Following microscopic methods can be used for detection of microfilariae in peripheral blood:
- Thick blood smear
- Concentration techniques: mem-brane filtration, microhematocrit centrifugation, lysed venous blood technique, lysed capillary blood technique.
Thick blood smear
A thick blood smear is spread from 20 μl of capillary blood on a glass slide, air-dried, and stained with a Romanowsky stain. If microfilariae are not detected in thick smears prepared from capillary blood collected at the appropriate time, and if clinical suspicion is strong, concentration techniques are employed. This is because circulating microfilariae are often scanty and sensitivity of microfilarial detection increases when volume of blood sampled is increased.
This is a sensitive method but is expensive for routine use in endemic areas. Anticoagulated venous blood (10 ml) is passed through a polycarbonate membrane filter of 3 μm or 5 μm pore size. Following this 10 ml of methylene blue saline solution is passed through the filter for staining the microfilariae. Microfilariae are trapped and retained on the filter, which is placed on a glass slide and examined under the microscope.
Microhematocrit tube or capillary tube method
Two heparinised capillary tubes are filled with blood from skin punctures (or two plain capillary tubes are filled with anticoagulated venous blood). After sealing the dry ends with a suitable sealant, tubes are centrifuged in a microhematocrit centrifuge for about 5 minutes. The capillary tubes are placed on a glass slide and fixed with adhesive tape. Plasma just above the buffy coat layer is examined for motile microfilariae under the microscope.
Lysed venous blood method
10 ml of venous blood is lysed by saponin-saline solution. The hemolysate is centrifuged, supernatant is discarded, and the sediment is placed on glass slide. After adding a drop of methylene blue solution, a coverslip is placed, and the preparation is examined under the microscope for microfilariae.
Lysed capillary blood method
0.1 ml of blood obtained by skin puncture is added to 1 ml of saponin-saline solution to cause lysis of red cells. After centrifugation, supernatant is discarded and sediment is placed on a glass slide. A drop of methylene blue solution is added and a coverslip is placed over it. The entire preparation is examined under the microscope for motile microfilariae.

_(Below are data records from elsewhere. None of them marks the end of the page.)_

-- ==== Sys2Proof/Machine/Flags.lean ====
section
/-! DEFINITION. The status words: of the quantizer (R138 to R140), the matrix engine (R185, R186) and the vector
engine (R224), with the counts they are built from. -/

namespace Sys2Proof.Machine

/-! ### Quantizer -/

/-- What a quantizing command counts over its main path (R135, R136). -/
structure QStat where
  elements : Nat
  clipped  : Nat
  groups   : Nat
  high     : Nat
  low      : Nat
  lost     : Nat
  nan      : Nat              -- NaN groups, NaN saffron blocks included
  zero     : Nat
  allSat   : Nat
  nanRow   : Bool             -- NAN set by a row scale (R123)
  hist     : List Nat         -- 16 bins of the scale exponent (R128)
  deriving DecidableEq, Repr

/-- Nothing counted. -/
def QStat.empty : QStat :=
  { elements := 0, clipped := 0, groups := 0, high := 0, low := 0, lost := 0, nan := 0, zero := 0, allSat := 0,
    nanRow := false, hist := List.replicate 16 0 }

/-- CLIP of R138. -/
def QStat.clip (q : QStat) : Nat := min 65535 (q.clipped * 65536 / q.elements)

/-- OVER of R139: an enabled limit is reached. -/
def QStat.beyond (p : QuantParams) (q : QStat) : Bool :=
  (p.clipLimit != 0 && decide (p.clipLimit.toNat ≤ q.clip)) ||
  (p.satLimit != 0 && decide (p.satLimit.toNat ≤ min 65535 q.allSat)) ||
  (p.lostLimit != 0 && decide (p.lostLimit.toNat ≤ q.lost))

/-- NAN of R138. -/
def QStat.nanBit (q : QStat) : Bool := decide (0 < q.nan) || q.nanRow

/-- ADVICE of R140. -/
def qAdvice (nan refused beyond : Bool) (rung : Nat) : Nat :=
  if nan || refused then 3 else if !beyond then 0 else rung + 1

/-- The quantizer status word (R138). -/
def qzWord (p : QuantParams) (q : QStat) (refused : Bool) : Dword :=
  let beyond := q.beyond p
  BitVec.ofNat 64
    (q.clip + 2 ^ 16 * flag (decide (0 < q.zero)) + 2 ^ 17 * flag (decide (0 < q.allSat)) + 2 ^ 18 * flag q.nanBit +
     2 ^ 19 * flag (decide (0 < q.high + q.low)) + 2 ^ 20 * flag (decide (0 < q.lost)) + 2 ^ 21 * flag beyond +
     2 ^ 22 * qAdvice q.nanBit refused beyond p.rung.toNat + 2 ^ 24 * p.rung.toNat + 2 ^ 26 * flag refused +
     2 ^ 32 * min 65535 q.zero + 2 ^ 48 * min 65535 q.allSat)

/-- The 64 bytes of a statistics record (R136) with `extracted` saffron channels per row; every count saturates. -/
def statsBytes (p : QuantParams) (extracted : Nat) (q : QStat) : List Byte :=
  let sat (n v : Nat) : List Byte := leBytes n (min v (2 ^ (8 * n) - 1))
  leBytes 8 (qzWord p q false).toNat ++ sat 4 q.elements ++ sat 4 q.clipped ++ sat 4 q.groups ++ sat 2 q.high ++
  sat 2 q.low ++ sat 2 q.lost ++ sat 2 q.nan ++ sat 2 extracted ++ leBytes 2 0 ++
  q.hist.flatMap (fun n => sat 2 n)

/-- Counts a quantizing command by its rung in QZ_COUNT (R146). -/
def countRung (p : QuantParams) (s : State) : State :=
  (s.count Off.qzCount 0 (flag (p.rung == 1))).count Off.qzCount 1 (flag (p.rung == 2))

/-- Adds the groups that a quantizing command counts to QZ_COUNT (R146). -/
def countGroups (q : QStat) (s : State) : State :=
  let s := s.count Off.qzCount 2 q.nan
  let s := s.count Off.qzCount 3 q.zero
  let s := s.count Off.qzCount 4 q.allSat
  let s := s.count Off.qzCount 5 q.lost
  s.count Off.qzCount 6 (q.high + q.low)

/-! ### Matrix engine -/

/-- The fields of the matrix status word. -/
structure MxStat where
  oow     : Nat
  nan     : Bool
  inf     : Bool
  chk     : Bool
  two     : Bool
  dropped : Bool
  closed  : Bool
  tooMany : Bool              -- 0x2045 was raised
  terms   : Nat
  deriving DecidableEq, Repr

/-- All clear. -/
def MxStat.empty : MxStat :=
  { oow := 0, nan := false, inf := false, chk := false, two := false, dropped := false, closed := false,
    tooMany := false, terms := 0 }

/-- ADVICE of R186. -/
def mxAdvice (refused : Bool) (m : MxStat) : Nat :=
  if refused || m.dropped || m.tooMany then 3 else if m.oow != 0 && !m.two then 1 else 0

/-- The matrix status word (R185). -/
def mxWord (m : MxStat) (refused : Bool) : Dword :=
  BitVec.ofNat 64
    (min 65535 m.oow + 2 ^ 16 * flag m.nan + 2 ^ 17 * flag m.inf + 2 ^ 18 * flag m.chk + 2 ^ 19 * flag m.two +
     2 ^ 20 * flag m.dropped + 2 ^ 21 * flag m.closed + 2 ^ 22 * mxAdvice refused m + 2 ^ 24 * flag refused +
     2 ^ 32 * min (2 ^ 32 - 1) m.terms)

/-! ### Vector engine -/

/-- What a vector command counts. -/
structure VxStat where
  nan   : Nat
  inf   : Nat
  sat   : Nat
  drawNan   : Nat
  drawEmpty : Nat
  deriving DecidableEq, Repr

/-- Nothing counted. -/
def VxStat.empty : VxStat := { nan := 0, inf := 0, sat := 0, drawNan := 0, drawEmpty := 0 }

/-- The vector status word (R224). -/
def vxWord (v : VxStat) (refused : Bool) : Dword :=
  BitVec.ofNat 64
    (flag (decide (0 < v.nan)) + 2 * flag (decide (0 < v.inf)) + 4 * flag (decide (0 < v.sat)) +
     8 * flag (decide (0 < v.drawNan)) + 16 * flag (decide (0 < v.drawEmpty)) + 32 * flag refused +
     2 ^ 32 * min (2 ^ 32 - 1) v.nan)

/-- Adds a vector command's counts to CMP_VX_COUNT (R227). -/
def countVector (v : VxStat) (s : State) : State :=
  let s := s.count Off.vxCount 0 v.nan
  let s := s.count Off.vxCount 1 v.inf
  let s := s.count Off.vxCount 2 v.sat
  let s := s.count Off.vxCount 3 v.drawNan
  s.count Off.vxCount 4 v.drawEmpty

end Sys2Proof.Machine
end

Morphology of Microfilariae on Romanowsky-stained Blood Smears Wuchereria bancrofti
Microfilariae measure about 300 μ in length and 8 μ in breadth. They have a hyaline sheath, which stains pink. There are distinct nuclei in the central axis of the body. Nuclei are not present in the tip of the tail. Cephalic space (present at the anterior end) is as long as it is broad. Tip of the tail is bent backwards and body curves are few.
Brugia malayi: These measure about 230 μ × 6 μ in size. Sheath stains dark pink in color. The nuclei are crowded in the body, are blurred in outline, and the tip of the tail shows two distinct nuclei. Cephalic space is twice as long as it is broad. Instead of smooth curves to the body, there are kinks.